Entries taken from a collection
++++++++++++++++++++

-- ==== Sys2Proof/Machine/Fa.lean ====
section
/-! DEFINITION. The function array: parameters and formats, calls and their checks, operands (R69, R113 to R116, R127 to
R141, R301 to R309, R374, R382). -/

namespace Sys2Proof.Machine

/-! Formats (R69, R133, R135). -/

/-- Bits of an element. -/
def faBits : FaFmt → Nat
  | .dynamic | .bf16 | .f16 => 16
  | .e4m3 | .e5m2 | .o8 | .mxf8 | .mxi8 => 8
  | .e2m1 | .o4 | .mxf4 => 4
  | .mxf6 | .e2m3 | .e3m2 => 6
/-- Lanes of a cell (R133). -/
def faLanes : FaFmt → Nat
  | .dynamic | .bf16 | .f16 => 1
  | .e4m3 | .e5m2 | .o8 | .mxf8 | .mxi8 => 2
  | .e2m1 | .o4 | .mxf4 | .mxf6 | .e2m3 | .e3m2 => 4
def faIsMx : FaFmt → Bool
  | .mxf8 | .mxf6 | .mxf4 | .mxi8 => true
  | .dynamic | .bf16 | .f16 | .e4m3 | .e5m2 | .e2m1 | .o8 | .o4 | .e2m3 | .e3m2 => false
def faIsO : FaFmt → Bool
  | .o8 | .o4 => true
  | .dynamic | .bf16 | .f16 | .e4m3 | .e5m2 | .e2m1 | .e2m3 | .e3m2 | .mxf8 | .mxf6 | .mxf4 | .mxi8 => false
/-- BF16 and FP16. -/
def faWide (f : FaFmt) : Bool := f == .bf16 || f == .f16
/-- Formats of coefficients and of weights beside them (R131). -/
def faCoef (f : FaFmt) : Bool := faWide f || f == .e4m3
def faSix (f : FaFmt) : Bool := faBits f == 6
/-- Bytes of `n` elements (R382). -/
def faBytes (f : FaFmt) (n : Nat) : Nat := (n * faBits f + 7) / 8

/-! Parameters (R134). -/

def FaCall.par (c : FaCall) (i : Fin 8) : Nat := c.params[i].toNat
def FaCall.ha (c : FaCall) : Nat := bits (c.par 0) 5 0
def FaCall.hb (c : FaCall) : Nat := bits (c.par 0) 13 8
def FaCall.count (c : FaCall) : Nat := bits (c.par 1) 15 0
def FaCall.deg (c : FaCall) : Nat := bits (c.par 1) 17 16
def FaCall.entries (c : FaCall) : Nat := bits (c.par 1) 23 18 + 1
def FaCall.gmax (c : FaCall) : Nat := bits (c.par 1) 28 24 + 1
def FaCall.train (c : FaCall) : Bool := bits (c.par 1) 32 32 == 1
def FaCall.wgt (c : FaCall) : Bool := bits (c.par 1) 33 33 == 1
def FaCall.form1 (c : FaCall) : Bool := bits (c.par 1) 34 34 == 1
def FaCall.clr (c : FaCall) : Bool := bits (c.par 1) 35 35 == 1
def FaCall.mcast (c : FaCall) : Nat := bits (c.par 1) 39 36
def FaCall.kp (c : FaCall) : Nat := bits (c.par 1) 47 40 + 1
def FaCall.np (c : FaCall) : Nat := bits (c.par 1) 55 48 + 1
def FaCall.bank (c : FaCall) : Nat := bits (c.par 2) 5 0
def FaCall.off (c : FaCall) : Nat := bits (c.par 2) 31 8
def FaCall.stride (c : FaCall) : Nat := bits (c.par 2) 63 32
def FaCall.accumulate (c : FaCall) : Bool := bits (c.par 2) 64 64 == 1
def FaCall.ruleOver (c : FaCall) : Nat := bits (c.par 3) 1 0
def FaCall.lform1 (c : FaCall) : Bool := bits (c.par 3) 8 8 == 1
/-- The bits of a0 to a3 that R134 does not name are zero. -/
def FaCall.reservedOk (c : FaCall) : Bool :=
  c.params[0] &&& ~~~0x3F3F3F#128 = 0 && c.params[1] &&& ~~~0x00FFFFFF1FFFFFFF#128 = 0 &&
    c.params[2] &&& ~~~0x1FFFFFFFFFFFFFF3F#128 = 0 && c.params[3] &&& ~~~0x103#128 = 0

/-! Descriptors (R138). -/

def descKind (w : Nat) : Nat := bits w 255 252
def descFmt (w : Nat) : Nat := bits w 251 248
def descSch (w : Nat) : Nat := bits w 237 232
def descRows (w : Nat) : Nat := bits w 223 208 + 1
def descCols (w : Nat) : Nat := bits w 207 192 + 1
def descStride (w : Nat) : Nat := bits w 191 128
def descBase (w : Nat) : Nat := bits w 63 0
/-- The format of an operand and its MX variant (R111, R135, R303); none where the static format and a descriptor
disagree, a descriptor names a reserved format, or nothing names a format (R136, sub-code 0x03). WIDTH also governs an O
format that FAFMT has set (log entry 67). -/
def faFormat (c : FaCall) (w : Nat) : Option (FaFmt × Bool) :=
  let sc := faFmtCode c.fmt
  let dc := descFmt w
  if sc ≠ 0 && dc ≠ 0 && sc ≠ dc then none
  else if sc = 0 && 14 ≤ dc then none
  else
    let code := if sc ≠ 0 then sc else if dc ≠ 0 then dc else faFmtCode c.dyn
    if code = 0 then none
    else
      let f := faFmtOf code
      some (if sc = 0 && faIsO f then (if c.efr.getLsbD 1 then .o8 else .o4) else f,
        if sc = 0 && dc = 0 then c.dynSub else bits w 247 247 == 1)
/-- The operand carries block scales (R109, R111). -/
def FaCall.blockScaled (c : FaCall) (f : FaFmt) : Bool := faIsMx f || (faIsO f && c.efr.getLsbD 3)
/-- An operand of a call: which (0 HA, 1 HB, 2 the scale tile, 3 that of an FWDI's HA), its handle, bits of its elements,
rows that the routine reads and bytes that it reads from each (R382). -/
structure FaNeed where
  operand : Nat
  handle : Nat
  ebits : Nat
  rows : Nat
  bytes : Nat
  deriving DecidableEq, Repr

++++++++++++++++++++

Go through the data and show each line that holds "params".

def FaCall.par (c : FaCall) (i : Fin 8) : Nat := c.params[i].toNat
  c.params[0] &&& ~~~0x3F3F3F#128 = 0 && c.params[1] &&& ~~~0x00FFFFFF1FFFFFFF#128 = 0 &&
    c.params[2] &&& ~~~0x1FFFFFFFFFFFFFF3F#128 = 0 && c.params[3] &&& ~~~0x103#128 = 0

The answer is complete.